(Given records begins)
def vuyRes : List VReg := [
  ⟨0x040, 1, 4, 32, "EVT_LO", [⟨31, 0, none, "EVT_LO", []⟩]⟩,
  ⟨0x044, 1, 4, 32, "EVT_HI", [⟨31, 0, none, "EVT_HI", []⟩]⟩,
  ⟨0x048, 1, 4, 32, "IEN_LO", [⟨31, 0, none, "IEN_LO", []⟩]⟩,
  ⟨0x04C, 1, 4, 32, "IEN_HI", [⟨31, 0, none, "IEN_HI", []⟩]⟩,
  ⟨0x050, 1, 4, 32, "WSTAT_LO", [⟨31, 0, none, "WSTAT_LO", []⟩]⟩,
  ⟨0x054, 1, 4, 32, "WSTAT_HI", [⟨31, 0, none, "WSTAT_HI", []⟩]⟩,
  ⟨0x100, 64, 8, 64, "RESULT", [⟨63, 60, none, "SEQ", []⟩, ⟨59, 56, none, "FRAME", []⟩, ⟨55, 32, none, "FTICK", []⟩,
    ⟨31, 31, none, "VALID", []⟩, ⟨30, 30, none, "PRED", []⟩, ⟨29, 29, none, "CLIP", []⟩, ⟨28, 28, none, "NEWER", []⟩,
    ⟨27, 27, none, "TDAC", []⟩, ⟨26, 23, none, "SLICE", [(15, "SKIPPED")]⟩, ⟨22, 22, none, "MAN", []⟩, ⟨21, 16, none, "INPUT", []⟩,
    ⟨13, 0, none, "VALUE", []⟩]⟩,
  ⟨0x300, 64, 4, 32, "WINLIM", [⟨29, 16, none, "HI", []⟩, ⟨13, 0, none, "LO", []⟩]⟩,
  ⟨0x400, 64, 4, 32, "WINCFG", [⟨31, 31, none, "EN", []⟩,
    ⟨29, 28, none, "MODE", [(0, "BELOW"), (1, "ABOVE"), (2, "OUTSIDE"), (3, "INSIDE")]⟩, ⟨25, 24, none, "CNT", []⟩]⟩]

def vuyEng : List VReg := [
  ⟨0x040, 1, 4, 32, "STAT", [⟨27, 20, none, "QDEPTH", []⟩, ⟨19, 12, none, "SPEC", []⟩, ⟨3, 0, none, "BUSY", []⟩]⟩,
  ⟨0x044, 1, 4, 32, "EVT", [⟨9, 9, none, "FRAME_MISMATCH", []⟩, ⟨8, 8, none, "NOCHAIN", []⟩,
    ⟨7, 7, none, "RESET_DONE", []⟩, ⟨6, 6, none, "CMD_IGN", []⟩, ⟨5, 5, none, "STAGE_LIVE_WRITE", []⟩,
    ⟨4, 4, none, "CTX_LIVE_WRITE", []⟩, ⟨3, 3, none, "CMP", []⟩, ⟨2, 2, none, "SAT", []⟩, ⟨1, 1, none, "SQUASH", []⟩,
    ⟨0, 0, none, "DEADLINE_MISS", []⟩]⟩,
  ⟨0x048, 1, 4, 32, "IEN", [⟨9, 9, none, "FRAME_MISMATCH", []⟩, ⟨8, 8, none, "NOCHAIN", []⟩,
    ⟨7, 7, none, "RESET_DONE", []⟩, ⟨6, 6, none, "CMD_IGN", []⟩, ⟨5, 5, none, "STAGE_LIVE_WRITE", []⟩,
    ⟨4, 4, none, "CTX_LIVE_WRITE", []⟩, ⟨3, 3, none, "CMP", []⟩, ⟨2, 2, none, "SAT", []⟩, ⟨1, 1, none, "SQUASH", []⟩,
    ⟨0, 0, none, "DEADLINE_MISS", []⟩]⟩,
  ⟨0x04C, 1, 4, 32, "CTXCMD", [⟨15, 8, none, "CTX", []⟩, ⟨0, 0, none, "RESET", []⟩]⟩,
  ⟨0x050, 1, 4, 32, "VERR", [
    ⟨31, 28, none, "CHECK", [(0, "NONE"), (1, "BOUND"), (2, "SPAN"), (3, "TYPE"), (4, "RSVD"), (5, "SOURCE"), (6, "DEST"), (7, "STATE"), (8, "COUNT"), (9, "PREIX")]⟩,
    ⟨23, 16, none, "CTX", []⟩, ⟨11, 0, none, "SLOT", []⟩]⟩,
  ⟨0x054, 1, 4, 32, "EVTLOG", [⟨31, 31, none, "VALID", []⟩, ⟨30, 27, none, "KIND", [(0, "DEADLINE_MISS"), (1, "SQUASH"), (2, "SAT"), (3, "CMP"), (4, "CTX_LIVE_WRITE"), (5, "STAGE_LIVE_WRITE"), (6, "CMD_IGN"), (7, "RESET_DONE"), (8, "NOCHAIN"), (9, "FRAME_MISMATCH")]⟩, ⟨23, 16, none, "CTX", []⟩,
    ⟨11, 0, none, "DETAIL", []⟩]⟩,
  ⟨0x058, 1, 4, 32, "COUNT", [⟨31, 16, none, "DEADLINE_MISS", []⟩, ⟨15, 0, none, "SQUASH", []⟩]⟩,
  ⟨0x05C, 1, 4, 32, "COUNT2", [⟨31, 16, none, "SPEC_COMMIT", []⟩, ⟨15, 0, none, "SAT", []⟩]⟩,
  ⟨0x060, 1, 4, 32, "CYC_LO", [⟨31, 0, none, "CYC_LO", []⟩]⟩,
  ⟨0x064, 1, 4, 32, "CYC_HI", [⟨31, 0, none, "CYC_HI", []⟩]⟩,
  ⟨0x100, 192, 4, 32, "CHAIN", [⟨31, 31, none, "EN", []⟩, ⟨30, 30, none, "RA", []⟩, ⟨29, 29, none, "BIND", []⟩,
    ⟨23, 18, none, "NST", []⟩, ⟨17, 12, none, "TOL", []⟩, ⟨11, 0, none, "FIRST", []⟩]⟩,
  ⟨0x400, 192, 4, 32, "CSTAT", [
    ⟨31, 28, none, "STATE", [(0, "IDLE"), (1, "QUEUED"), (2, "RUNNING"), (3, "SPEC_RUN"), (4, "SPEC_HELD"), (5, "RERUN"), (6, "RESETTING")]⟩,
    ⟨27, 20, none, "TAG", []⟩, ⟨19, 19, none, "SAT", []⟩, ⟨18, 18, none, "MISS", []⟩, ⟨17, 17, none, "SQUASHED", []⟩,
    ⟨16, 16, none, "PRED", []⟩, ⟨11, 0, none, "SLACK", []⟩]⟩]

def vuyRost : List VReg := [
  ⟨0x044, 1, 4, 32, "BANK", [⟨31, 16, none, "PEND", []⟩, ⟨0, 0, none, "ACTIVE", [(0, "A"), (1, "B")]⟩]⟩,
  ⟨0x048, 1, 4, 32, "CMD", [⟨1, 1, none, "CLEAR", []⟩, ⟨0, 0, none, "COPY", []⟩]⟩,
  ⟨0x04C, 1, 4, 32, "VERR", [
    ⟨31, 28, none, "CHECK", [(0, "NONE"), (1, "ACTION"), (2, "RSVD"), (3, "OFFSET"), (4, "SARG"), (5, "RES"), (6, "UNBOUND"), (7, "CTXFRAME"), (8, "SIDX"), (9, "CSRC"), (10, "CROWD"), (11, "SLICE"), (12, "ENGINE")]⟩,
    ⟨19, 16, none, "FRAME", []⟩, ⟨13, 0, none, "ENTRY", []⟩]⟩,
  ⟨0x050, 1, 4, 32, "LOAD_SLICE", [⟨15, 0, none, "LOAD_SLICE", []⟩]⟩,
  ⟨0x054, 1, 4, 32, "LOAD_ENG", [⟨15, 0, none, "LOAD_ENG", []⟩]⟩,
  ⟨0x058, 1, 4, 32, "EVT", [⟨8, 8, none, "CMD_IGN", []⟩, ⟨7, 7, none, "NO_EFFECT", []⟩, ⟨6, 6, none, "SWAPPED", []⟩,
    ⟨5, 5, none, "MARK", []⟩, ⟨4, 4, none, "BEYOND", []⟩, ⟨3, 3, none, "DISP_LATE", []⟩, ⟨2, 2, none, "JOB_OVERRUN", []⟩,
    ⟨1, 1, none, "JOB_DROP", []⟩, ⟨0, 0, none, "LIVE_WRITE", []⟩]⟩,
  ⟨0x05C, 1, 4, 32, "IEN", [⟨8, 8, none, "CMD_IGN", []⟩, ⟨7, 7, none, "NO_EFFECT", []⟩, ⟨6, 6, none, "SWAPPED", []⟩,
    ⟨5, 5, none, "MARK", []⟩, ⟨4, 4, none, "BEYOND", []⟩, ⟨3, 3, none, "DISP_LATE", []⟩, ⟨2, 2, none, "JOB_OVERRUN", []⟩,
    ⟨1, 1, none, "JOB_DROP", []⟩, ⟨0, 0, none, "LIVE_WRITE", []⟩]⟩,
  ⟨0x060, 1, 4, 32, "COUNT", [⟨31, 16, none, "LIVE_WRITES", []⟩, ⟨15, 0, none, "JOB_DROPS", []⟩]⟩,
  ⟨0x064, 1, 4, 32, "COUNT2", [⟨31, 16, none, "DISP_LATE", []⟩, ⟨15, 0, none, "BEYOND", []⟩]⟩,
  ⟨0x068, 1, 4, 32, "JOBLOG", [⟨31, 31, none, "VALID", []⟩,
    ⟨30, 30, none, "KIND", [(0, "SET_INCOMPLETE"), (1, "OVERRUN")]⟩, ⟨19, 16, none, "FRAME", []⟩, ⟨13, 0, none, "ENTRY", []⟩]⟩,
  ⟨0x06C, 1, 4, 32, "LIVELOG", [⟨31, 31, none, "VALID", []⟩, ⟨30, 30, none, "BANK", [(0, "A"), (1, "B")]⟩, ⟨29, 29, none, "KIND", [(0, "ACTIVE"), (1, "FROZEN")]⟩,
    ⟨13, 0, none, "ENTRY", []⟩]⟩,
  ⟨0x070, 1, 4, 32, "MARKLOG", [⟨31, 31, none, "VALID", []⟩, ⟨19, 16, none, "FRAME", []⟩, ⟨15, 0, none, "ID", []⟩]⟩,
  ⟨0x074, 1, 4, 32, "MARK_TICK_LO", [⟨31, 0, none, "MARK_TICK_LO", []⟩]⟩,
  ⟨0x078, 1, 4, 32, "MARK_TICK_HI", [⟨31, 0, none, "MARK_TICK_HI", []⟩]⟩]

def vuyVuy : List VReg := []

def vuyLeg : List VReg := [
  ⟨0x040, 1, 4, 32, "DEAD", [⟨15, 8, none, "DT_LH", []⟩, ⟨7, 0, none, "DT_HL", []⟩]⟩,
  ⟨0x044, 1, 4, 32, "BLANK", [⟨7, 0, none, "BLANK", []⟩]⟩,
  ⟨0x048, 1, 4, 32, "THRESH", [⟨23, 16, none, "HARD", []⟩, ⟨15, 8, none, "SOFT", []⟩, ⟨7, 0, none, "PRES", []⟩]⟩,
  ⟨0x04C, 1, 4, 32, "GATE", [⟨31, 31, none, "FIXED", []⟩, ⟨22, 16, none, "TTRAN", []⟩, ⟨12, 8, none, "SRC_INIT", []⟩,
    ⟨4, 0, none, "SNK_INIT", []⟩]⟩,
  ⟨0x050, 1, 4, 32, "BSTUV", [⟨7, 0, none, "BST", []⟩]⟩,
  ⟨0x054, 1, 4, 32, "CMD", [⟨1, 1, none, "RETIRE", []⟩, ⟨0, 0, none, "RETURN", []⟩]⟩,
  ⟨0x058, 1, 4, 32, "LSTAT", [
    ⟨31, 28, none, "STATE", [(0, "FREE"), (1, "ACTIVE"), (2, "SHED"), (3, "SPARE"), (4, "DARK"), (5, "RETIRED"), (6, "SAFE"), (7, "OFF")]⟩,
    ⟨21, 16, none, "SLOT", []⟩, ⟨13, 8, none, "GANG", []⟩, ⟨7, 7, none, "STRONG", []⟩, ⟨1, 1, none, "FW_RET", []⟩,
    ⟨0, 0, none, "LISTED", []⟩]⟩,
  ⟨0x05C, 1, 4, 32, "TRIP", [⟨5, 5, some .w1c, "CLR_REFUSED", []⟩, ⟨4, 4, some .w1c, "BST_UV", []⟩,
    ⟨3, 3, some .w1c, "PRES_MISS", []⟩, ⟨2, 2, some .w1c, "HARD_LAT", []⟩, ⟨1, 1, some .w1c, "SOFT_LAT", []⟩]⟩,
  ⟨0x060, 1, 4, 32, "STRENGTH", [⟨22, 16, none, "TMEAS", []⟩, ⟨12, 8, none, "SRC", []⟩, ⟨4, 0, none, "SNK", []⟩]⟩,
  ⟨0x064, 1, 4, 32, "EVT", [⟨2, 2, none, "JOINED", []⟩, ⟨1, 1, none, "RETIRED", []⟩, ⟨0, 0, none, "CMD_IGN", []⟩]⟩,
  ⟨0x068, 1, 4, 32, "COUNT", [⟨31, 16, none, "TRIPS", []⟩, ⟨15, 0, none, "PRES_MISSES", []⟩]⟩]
(Given records ends)
### Activity
Which lines in the records above contain the string "VReg"? Copy them.

### Result of this task
def vuyRes : List VReg := [
def vuyEng : List VReg := [
def vuyRost : List VReg := [
def vuyVuy : List VReg := []
def vuyLeg : List VReg := [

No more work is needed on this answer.